Monday, September 1, 2014

What a plot: DB2, R, and Bluemix help with vacation weather

Last week I reported on how I set up a in-memory DB2 database on IBM Bluemix and loaded some historic weather data. Over the last couple days I used some spare time to play with the Cloud-based analytic capabilities that are provided as part of the Softlayer/Bluemix/DB2 combination. Most of the time went into learning (some basics of) R, an environment for statistical computing and graphics. As an example I wanted to find out what temperatures to expect for a possible September vacation on the German island of Norderney.

[Update 2014-11-04: The Analytics Warehouse service on Bluemix is now called dashDB]

For my small exercise I used data provided by the German Meteorological Service "Deutscher Wetterdienst". It allows to freely download and use (under some conditions) data from several decades of weather observation. I uploaded the data to DB2/Bluemix as described in my previous post.
Bluemix: Change DB2 column name and type
While playing with the data I noticed that the column names required escaping of quotes and the observation dates were stored as integer values (yyyymmdd). In a second upload I simplified the column names and adapted the column data type using the DB2 load wizard (see picture). Thereafter I was set for my experiments with R.

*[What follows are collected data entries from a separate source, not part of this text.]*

-- ==== Sys2Proof/Proofs/DataByteView.lean ====
section
/-! R52: DATA as bytes and as words. Byte `j` of a packed word, then `MemRead` unfolded byte by byte and packed word by
word; the obligation is assembled from these and the rules of `MemWrite`. -/

namespace Sys2Proof.Machine

/-! ### Packing -/

/-- Byte `j` of a packed word is the `j`-th byte packed (R51, R100). -/
theorem WordCodec.byteOf_le32 (b0 b1 b2 b3 : Byte) {j : Nat} (hj : j < 4) :
    WordCodec.byteOf (WordCodec.le32 b0 b1 b2 b3) j = [b0, b1, b2, b3].getD j 0#8 := by
  apply BitVec.eq_of_getLsbD_eq
  intro i hi
  rw [WordCodec.getLsbD_byteOf, WordCodec.getLsbD_le32]
  obtain rfl | rfl | rfl | rfl : j = 0 ∨ j = 1 ∨ j = 2 ∨ j = 3 := by omega
  · simp [hi]
  · simp [hi, show 8 + i < 16 by omega]
  · simp [hi, show ¬16 + i < 8 by omega, show 16 + i < 24 by omega]
  · simp [hi, show ¬24 + i < 8 by omega, show ¬24 + i < 16 by omega]

/-- Bytes that make whole words need no padding (R101). -/
theorem WordCodec.pad_of_dvd {b : Bytes} (h : 4 ∣ b.length) : WordCodec.pad b = b := by
  rw [WordCodec.pad, Nat.mod_eq_zero_of_dvd h, List.replicate_zero, List.append_nil]

/-- Without a sentinel, bytes that make whole words decode to their packed groups (R101). -/
theorem WordCodec.decode_of_dvd {b : Bytes} (h : 4 ∣ b.length) :
    WordCodec.decode b false = WordCodec.packGroups b := by
  rw [WordCodec.decode, WordCodec.pad_of_dvd h]; rfl

/-! ### The bytes and the words of the view -/

/-- Byte `j` of DATA[i] is the byte at view offset `4i + j` (R52). -/
theorem State.byteOf_dataWord (s : State) (i : Nat) {j : Nat} (hj : j < 4) :
    WordCodec.byteOf (s.dataWord i) j = s.byteAt (4 * i + j) := by
  rw [State.dataWord, WordCodec.byteOf_le32 _ _ _ _ hj]
  obtain rfl | rfl | rfl | rfl : j = 0 ∨ j = 1 ∨ j = 2 ∨ j = 3 := by omega
  all_goals rfl

/-- `MemWrite` keeps every byte outside those it writes (R52). -/
theorem State.byteAt_memWrite_of_outside (s : State) {a c : Nat} {b : Bytes} (h : c < a ∨ a + b.length ≤ c) :
    (s.memWrite a b).byteAt c = s.byteAt c := by
  rw [State.byteAt_memWrite, if_neg (by omega)]

/-- `MemRead` of one byte more: the byte at its offset, then the bytes from the next offset on (R52). -/
theorem State.memRead_succ (s : State) (a n : Nat) :
    s.memRead a (n + 1) = s.byteAt a :: s.memRead (a + 1) n := by
  simp [State.memRead, List.range_succ_eq_map, Nat.add_assoc, Nat.add_comm 1]

/-- `MemRead` of whole words from a word's offset on packs to the DATA words from there (R52). -/
theorem State.packGroups_memRead (s : State) (i n : Nat) :
    WordCodec.packGroups (s.memRead (4 * i) (4 * n)) = (List.range' i n).map s.dataWord := by
  induction n generalizing i with
  | zero => rfl
  | succ n ih =>
    have hread : s.memRead (4 * i) (4 * (n + 1)) =
        s.byteAt (4 * i) :: s.byteAt (4 * i + 1) :: s.byteAt (4 * i + 2) :: s.byteAt (4 * i + 3) ::
          s.memRead (4 * (i + 1)) (4 * n) := by
      rw [Nat.mul_succ]; simp only [State.memRead_succ]; rfl
    rw [hread, WordCodec.packGroups, ih, List.range'_succ, List.map_cons, State.dataWord]

/-- The words of the first `4n` bytes of the view are the first `n` DATA words (R52). -/
theorem State.decode_memRead (s : State) (n : Nat) :
    WordCodec.decode (s.memRead 0 (4 * n)) false = (List.range n).map s.dataWord := by
  have hlen : 4 ∣ (s.memRead 0 (4 * n)).length := by rw [State.length_memRead]; exact Nat.dvd_mul_right 4 n
  rw [WordCodec.decode_of_dvd hlen, List.range_eq_range']
  exact State.packGroups_memRead s 0 n

/-- Settles O24, each clause by its rule of the byte view; that `MemRead` lists the bytes is its definition. -/
theorem dataByteView : Obligations.DataByteView := by
  intro s a b
  exact ⟨State.memRead_memWrite s a b, fun c => State.byteAt_memWrite_of_outside s,
    fun i j => State.byteOf_dataWord s i, fun n => rfl, State.decode_memRead s⟩

end Sys2Proof.Machine
end

section
/-! R72: decoding is exact match. The decoder answers a command for that command's own word and an error for a word that
is no command's. -/

namespace Sys2Proof

/-- The word of a command decodes to it (R71, R72). -/
@[simp] theorem decodeCommand_encode (i : Instr) : decodeCommand (encode i) = .ok i := by
  have hword : Laws.CommandWord.Statement i := by
    cases i with
    | encrypt => exact Laws.CommandWord.encrypt
    | decrypt => exact Laws.CommandWord.decrypt
  obtain ⟨-, -, hdecode, -⟩ := hword
  exact hdecode

/-- A word that encodes no command is illegal, whatever its RSVD (R72, R73). -/
theorem decodeCommand_error_of_ne_encode {c : BitVec 32} (h : ∀ i, c ≠ encode i) :
    ∃ e, decodeCommand c = .error e := by
  have hne1 : c ≠ 0x00000001#32 := h .encrypt
  have hne2 : c ≠ 0x00000002#32 := h .decrypt
  rw [decodeCommand, if_neg hne1, if_neg hne2]
  split
  · exact ⟨.reservedBitsSet, rfl⟩
  · exact ⟨.illegalOp, rfl⟩

/-- Only the word of a command decodes to it (R72). -/
theorem decodeCommand_eq_ok_iff {c : BitVec 32} {i : Instr} : decodeCommand c = .ok i ↔ c = encode i := by
  constructor
  · intro hok
    by_cases hword : ∃ j, c = encode j
    · obtain ⟨j, rfl⟩ := hword
      rw [decodeCommand_encode] at hok
      rw [Except.ok.inj hok]
    · obtain ⟨e, herr⟩ := decodeCommand_error_of_ne_encode (not_exists.1 hword)
      rw [herr] at hok
      cases hok
  · rintro rfl
    exact decodeCommand_encode i

/-- Settles O1: the two words of R71 are the encodings of the two commands, so a word that is neither encodes none. -/
theorem decodeIsExactMatch : Obligations.DecodeIsExactMatch := by
  intro c
  refine ⟨decodeCommand_eq_ok_iff, decodeCommand_eq_ok_iff, fun hne1 hne2 => decodeCommand_error_of_ne_encode ?_⟩
  intro i
  cases i with
  | encrypt => exact hne1
  | decrypt => exact hne2

end Sys2Proof
end

section
/-! R100 to R108: WordCodec. Each function is said once by the bytes of its words (packing, padding, `decode`, `unpack`,
`keyWords`), and the sentinel check of R106 by the range of m; the five obligations are assembled from these. -/

namespace Sys2Proof.Machine

/-! ### One word and its bytes -/

/-- Unpacking a packed word gives the four bytes packed (R100). -/
@[simp] theorem WordCodec.bytes32_le32 (b0 b1 b2 b3 : Byte) :
    WordCodec.bytes32 (WordCodec.le32 b0 b1 b2 b3) = [b0, b1, b2, b3] := by
  simp [WordCodec.bytes32, WordCodec.byteOf_le32]

/-- `bytes32` lists the bytes of a word in order (R100). -/
theorem WordCodec.getD_bytes32 (w : Word) {j : Nat} (hj : j < 4) :
    (WordCodec.bytes32 w).getD j 0#8 = WordCodec.byteOf w j := by
  obtain rfl | rfl | rfl | rfl : j = 0 ∨ j = 1 ∨ j = 2 ∨ j = 3 := by omega
  all_goals rfl

/-- A word is known by its four bytes (R12). -/
theorem WordCodec.eq_of_byteOf_eq {v w : Word} (h : ∀ j, j < 4 → WordCodec.byteOf v j = WordCodec.byteOf w j) :
    v = w := by
  rw [← WordCodec.le32_byteOf v, ← WordCodec.le32_byteOf w, h 0 (by decide), h 1 (by decide), h 2 (by decide),
    h 3 (by decide)]

/-- The bytes of the zero word are zero. -/
@[simp] theorem WordCodec.byteOf_zero (j : Nat) : WordCodec.byteOf 0#32 j = 0#8 := by simp [WordCodec.byteOf]

/-- Settles O6: the formula and the slices are the definitions of `le32` and `bytes32`, the inverses the rules above. -/
theorem packingOneWordIsInvertible : Obligations.PackingOneWordIsInvertible :=
  ⟨fun _ _ _ _ => rfl, fun _ => rfl, WordCodec.bytes32_le32, WordCodec.le32_byteOf, rfl⟩

/-! ### Sequences of words and their bytes -/

/-- Byte `4i + j` of the unpacked words is byte `j` of word `i`; past the end both are zero (R105). -/
theorem WordCodec.getD_unpack (ws : Words) (i : Nat) {j : Nat} (hj : j < 4) :
    (WordCodec.unpack ws).getD (4 * i + j) 0#8 = WordCodec.byteOf (ws.getD i 0#32) j := by
  induction ws generalizing i with
  | nil => simp [WordCodec.unpack]
  | cons w ws ih =>
    rw [WordCodec.unpack]
    cases i with
    | zero =>
      rw [List.getD_append _ _ _ _ (by rw [WordCodec.length_bytes32]; omega), Nat.mul_zero, Nat.zero_add,
        WordCodec.getD_bytes32 w hj, List.getD_cons_zero]
    | succ i =>
      rw [List.getD_append_right _ _ _ _ (by rw [WordCodec.length_bytes32]; omega), WordCodec.length_bytes32,
        show 4 * (i + 1) + j - 4 = 4 * i + j by omega, ih, List.getD_cons_succ]

/-- Unpacking the words packed from whole groups gives the bytes back (R100, R101). -/
theorem WordCodec.unpack_packGroups {b : Bytes} (hb : 4 ∣ b.length) :
    WordCodec.unpack (WordCodec.packGroups b) = b := by
  induction b using WordCodec.packGroups.induct with
  | case1 b0 b1 b2 b3 rest ih =>
    have hrest : 4 ∣ rest.length := by simpa [Nat.add_assoc] using hb
    rw [WordCodec.packGroups, WordCodec.unpack, WordCodec.bytes32_le32, ih hrest]
    rfl
  | case2 b hshort =>
    match b, hshort with
    | [], _ => rfl
    | [_], _ | [_, _], _ | [_, _, _], _ => exact absurd hb (by simp)
    | b0 :: b1 :: b2 :: b3 :: rest, hshort => exact absurd rfl (hshort b0 b1 b2 b3 rest)

/-- Padding adds only zero bytes: a byte read past the end is 0 with it and without it (R101). -/
theorem WordCodec.getD_pad (b : Bytes) (a : Nat) : (WordCodec.pad b).getD a 0#8 = b.getD a 0#8 := by
  rw [WordCodec.pad]
  by_cases ha : a < b.length
  · exact List.getD_append _ _ _ _ ha
  · have hle : b.length ≤ a := Nat.le_of_not_lt ha
    rw [List.getD_append_right _ _ _ _ hle, List.getD_eq_default _ _ hle, List.getD_eq_getElem?_getD,
      List.getElem?_getD_replicate_default_eq]

/-! ### `decode` -/

/-- `decode` without a sentinel packs the padded bytes (R101). -/
theorem WordCodec.decode_false (b : Bytes) :
    WordCodec.decode b false = WordCodec.packGroups (WordCodec.pad b) := rfl

/-- `decode` with a sentinel appends the byte length (R102). -/
theorem WordCodec.decode_true (b : Bytes) :
    WordCodec.decode b true = WordCodec.decode b false ++ [BitVec.ofNat 32 b.length] := rfl

/-- The decoded words: one for each group of four bytes, the last group padded (R101). -/
theorem WordCodec.length_decode_false (b : Bytes) : (WordCodec.decode b false).length = (b.length + 3) / 4 := by
  rw [WordCodec.decode_false, WordCodec.length_packGroups, WordCodec.length_pad, Nat.mul_div_cancel_left _ (by decide)]

/-- Unpacking the decoded words gives the padded bytes (R101, R105). -/
theorem WordCodec.unpack_decode_false (b : Bytes) :
    WordCodec.unpack (WordCodec.decode b false) = WordCodec.pad b :=
  WordCodec.unpack_packGroups (by rw [WordCodec.length_pad]; exact Nat.dvd_mul_right ..)

/-- Byte `j` of decoded word `i` is byte `4i + j` of the bytes, or 0 past their end (R101). -/
theorem WordCodec.byteOf_decode (b : Bytes) (i : Nat) {j : Nat} (hj : j < 4) :
    WordCodec.byteOf ((WordCodec.decode b false).getD i 0#32) j = b.getD (4 * i + j) 0#8 := by
  rw [← WordCodec.getD_unpack _ i hj, WordCodec.unpack_decode_false, WordCodec.getD_pad]

/-- Settles O7, from the length and the bytes of the decoded words. -/
theorem decodePadsAndPacks : Obligations.DecodePadsAndPacks := by
  intro b
  exact ⟨WordCodec.length_decode_false b, fun i _ _ hj => WordCodec.byteOf_decode b i hj, WordCodec.decode_true b⟩

/-! ### `encode` -/

/-- Settles O8: `encode` without truncation is `unpack`, whose length and bytes are known. -/
theorem encodeUnpacksEveryWord : Obligations.EncodeUnpacksEveryWord := by
  intro ws
  exact ⟨WordCodec.unpack ws, rfl, WordCodec.length_unpack ws, fun i _ _ hj => WordCodec.getD_unpack ws i hj⟩

/-- The sentinel check for `n` data words and the sentinel's own word (R106). -/
theorem WordCodec.sentinelInRange_succ (n : Nat) (m : Word) :
    WordCodec.sentinelInRange (n + 1) m = true ↔
      4 * (n : Int) - 3 ≤ (m.toNat : Int) ∧ (m.toNat : Int) ≤ 4 * (n : Int) := by
  simp only [WordCodec.sentinelInRange, Bool.and_eq_true, decide_eq_true_eq]
  omega

/-- `encode` with truncation, the sentinel set apart: the check decides, and the bytes are the data words' (R106). -/
theorem WordCodec.encode_append_true (ws : Words) (m : Word) :
    WordCodec.encode (ws ++ [m]) true =
      if WordCodec.sentinelInRange (ws.length + 1) m then .ok ((WordCodec.unpack ws).take m.toNat)
      else .error .malformedCiphertext := by
  simp only [WordCodec.encode, if_true, List.getLast?_concat, List.length_append, List.length_singleton]
  split
  next hr =>
    have hm : m.toNat ≤ (WordCodec.unpack ws).length := by
      rw [WordCodec.length_unpack]
      have := (WordCodec.sentinelInRange_succ ws.length m).1 hr
      omega
    rw [WordCodec.unpack_append, List.take_append_of_le_length hm]
  next => rfl

/-- `encode` with truncation answers bytes exactly for a sentinel in range (R106). -/
theorem WordCodec.encode_append_true_eq_ok_iff {ws : Words} {m : Word} {b : Bytes} :
    WordCodec.encode (ws ++ [m]) true = .ok b ↔
      WordCodec.sentinelInRange (ws.length + 1) m = true ∧ (WordCodec.unpack ws).take m.toNat = b := by
  rw [WordCodec.encode_append_true]
  split <;> simp [*]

The DB2 Cloud environment provides several examples for programming in R, a special function library "bluR" to easily connect R with DB2-based data, and it features the RStudio to develop, test, and execute code in R. Within RStudio it is possible to execute several demos to learn more about analytics, graphing, and data processing. For the DB2 in-memory database API for R there is a demo as well. You can invoke it using the "demo(blur)" command:

DB2 API demo for R in RStudio
The demo shows how to connect to DB2, execute a query and use the fetched data for analytic processing in R. Last week I already tweeted about how I tested escaping of quote characters (use C style, not SQL style):



The data set which I uploaded to DB2 has daily minimum and maximum temperatures (and lots of other meteorological) for about 70 years. I used a SQL query and then the ggplot2 library to create a graphic. It shows the band for the minimum temperatures for each September day as well as the band for the maximum daily temperatures.
DB2 with R: Historic September temperatures
The code for this graphic is pretty simple (and I started last week looking at R and DB2) and available from my Github account:
1:  ########### R script to analyze historic weather data for min/max values  
2:  ## Written by Henrik Loeser  
3:  ## Connection handle con to BLU for Cloud data warehouse is provided already  
4:  ## For plotting, we are using ggplot2 package  
5:  ##   
6:  library(ggplot2)  
7:  library(bluR)  
8:    
9:  ## initialize DB2 connection and environment  
10:  con <- bluConnect("BLUDB","","")  
11:  bluAnalyticsInit(con)  
12:    
13:  ## query DB2 weather data and fetch min/max values of min/max values  
14:  ## (lower/upper boundary each)   
15:  query<-paste('select max(lufttemperatur_maximum) as maxmax,min(lufttemperatur_minimum) as minmin,min(lufttemperatur_maximum) as minmax,max(lufttemperatur_minimum) as maxmin,tag from (select lufttemperatur_maximum, lufttemperatur_minimum, day(mdatum) as tag from blu01023.klima where month(mdatum)=9) group by tag order by tag asc')   
16:  df <- bluQuery(query,as.is=F)  
17:    
18:  ## Some plotting needs to be done  
19:  jpeg(type='cairo',"tempe.jpg",width=800,height=600)   
20:  ggplot(df, aes(x = TAG))+ylab("Temperature")+xlab("Day")+          
21:     geom_ribbon(aes(ymin = MINMIN, ymax=MAXMIN), fill='blue')+  
22:     geom_ribbon(aes(ymin = MAXMAX, ymax=MINMAX), fill='red')+  
23:     geom_ribbon(aes(ymin = MAXMIN, ymax=MINMAX), fill='white')+  
24:     geom_line(aes(y = MINMIN), colour = 'black') +  
25:     geom_line(aes(y = MAXMIN), colour = 'black') +  
26:     geom_line(aes(y = MINMAX), colour = 'black') +  
27:     geom_line(aes(y = MAXMAX), colour = 'black')   
28:    
29:  sink('/dev/null')   
30:    
31:  bluClose(con)  
32:  ## connection is closed, we are done  


Pretty cool (my opinion)! I am already turning into a data scientist. And you can test this yourself on IBM Bluemix with the Analytics Warehouse service (DB2 in-memory database feature).